Moore Stephens says that more than 7,000 UK estate agents currently show signs of financial distress*.
Even larger estate agents look to be feeling the strain, with London estate agent Foxtons reporting a 15% drop to £24.5m in revenue in Q1 2018 from the same period last year. Shares in the UK’s largest estate agent Countrywide fell 25% in one day in late June, after it issued its second profit warning of the year.
The online estate agents market is growing, with the likes of Hatched and Yopa further increasing pressure on the profit margins of high street rivals. Traditional estate agents often have higher staff and property costs than online-only firms, meaning they can struggle to compete with the low commission rates of online services.

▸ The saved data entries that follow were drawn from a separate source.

-- ==== Sys2Proof/Machine/Dispatch.lean ====
section
/-! DEFINITION. One arm for each command, each one call of its meaning. -/

namespace Sys2Proof.Machine

def exec (i : Instr) (s : State) : Host.Outcome State Fault Refusal :=
  match i with
  | .nop => Sys2Proof.Machine.execNop s
  | .modexp => Sys2Proof.Machine.execModexp s
  | .modinv => Sys2Proof.Machine.execModinv s
  | .mrtest => Sys2Proof.Machine.execMrtest s
  | .mrwit => Sys2Proof.Machine.execMrwit s

end Sys2Proof.Machine
end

Moore Stephens adds that Government plans to ban letting fees charged to tenants may narrow the profit margins of some estate agents even more, as fees from tenants currently contribute significantly to the bottom line. Chancellor Philip Hammond announced the ban in the Autumn Statement 2016, but the Government now expects the bill to be passed in the spring of 2019.

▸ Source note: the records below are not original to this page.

-- ==== Sys2Proof/WellFormed.lean ====
section
/-! DEFINITION. Well-formedness of syntax. A command has no operand field (30_encoding.md R92), so
every command is well formed. A host program (R98) is well formed when its labels are distinct and
its branches go to labels it has; an LDOP value must fit OPW bits (R99). -/

namespace Sys2Proof

/-- Every command is well formed: it has no field that could be out of range (R92). -/
def Instr.wf : Instr → Bool
  | .nop => true
  | .modexp => true
  | .modinv => true
  | .mrtest => true
  | .mrwit => true

namespace Machine

/-- The labels a program declares, in order. -/
def labelsOf (p : List HostOp) : List Label :=
  p.filterMap fun
    | .label l => some l
    | _ => none

/-- The labels a program's branches name. -/
def targetsOf (p : List HostOp) : List Label :=
  p.filterMap fun
    | .bnz _ _ l => some l
    | .bz _ _ l => some l
    | _ => none

/-- R98: a label is one position, and a branch goes to a position. -/
def hostProgWf (p : List HostOp) : Bool :=
  decide (labelsOf p).Nodup && (targetsOf p).all fun l => decide (l ∈ labelsOf p)

/-- R99: `LDOP X, v` needs `0 <= v < 2^OPW`. -/
def ldopWf (c : Config) (v : Nat) : Bool := decide (v < 2 ^ c.opw)

/-- R99: `LDOP0 X, v` is legal only when words 1 and up of X (value `old`) are known to be 0. -/
def ldop0Wf (old : Nat) : Bool := decide (old < 2 ^ 32)

end Machine

end Sys2Proof
end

The extra stamp duty surcharge of 3% of the value of a buy-to-let home introduced in April 2016 could also be contributing to problems for estate agents, with some buy-to-let investors choosing not to add to their portfolios. Sales volumes appear to be in decline, with the number of property sales in London alone falling 20% from 2014 to 2017, and the number of property sales UK-wide falling 1% in just the last year.**
Chris Marsden, Restructuring partner at Moore Stephens, says: “Insolvencies of high street estate agent are increasing as online competitors continue to chip away at their sales and undermine commission rates.”
“With the ban on letting fees stated to come into force in 2019, estate agents will struggle to pass those fees onto landlords.”
“Some areas in the UK are appear to have an excess capacity of estate agents, which could mean there is not enough business to spread around as property transactions stagnate.”
“Estate agents with a traditional model may have to look at whether they can reduce overheads and review their service offering to effectively compete in the current market.”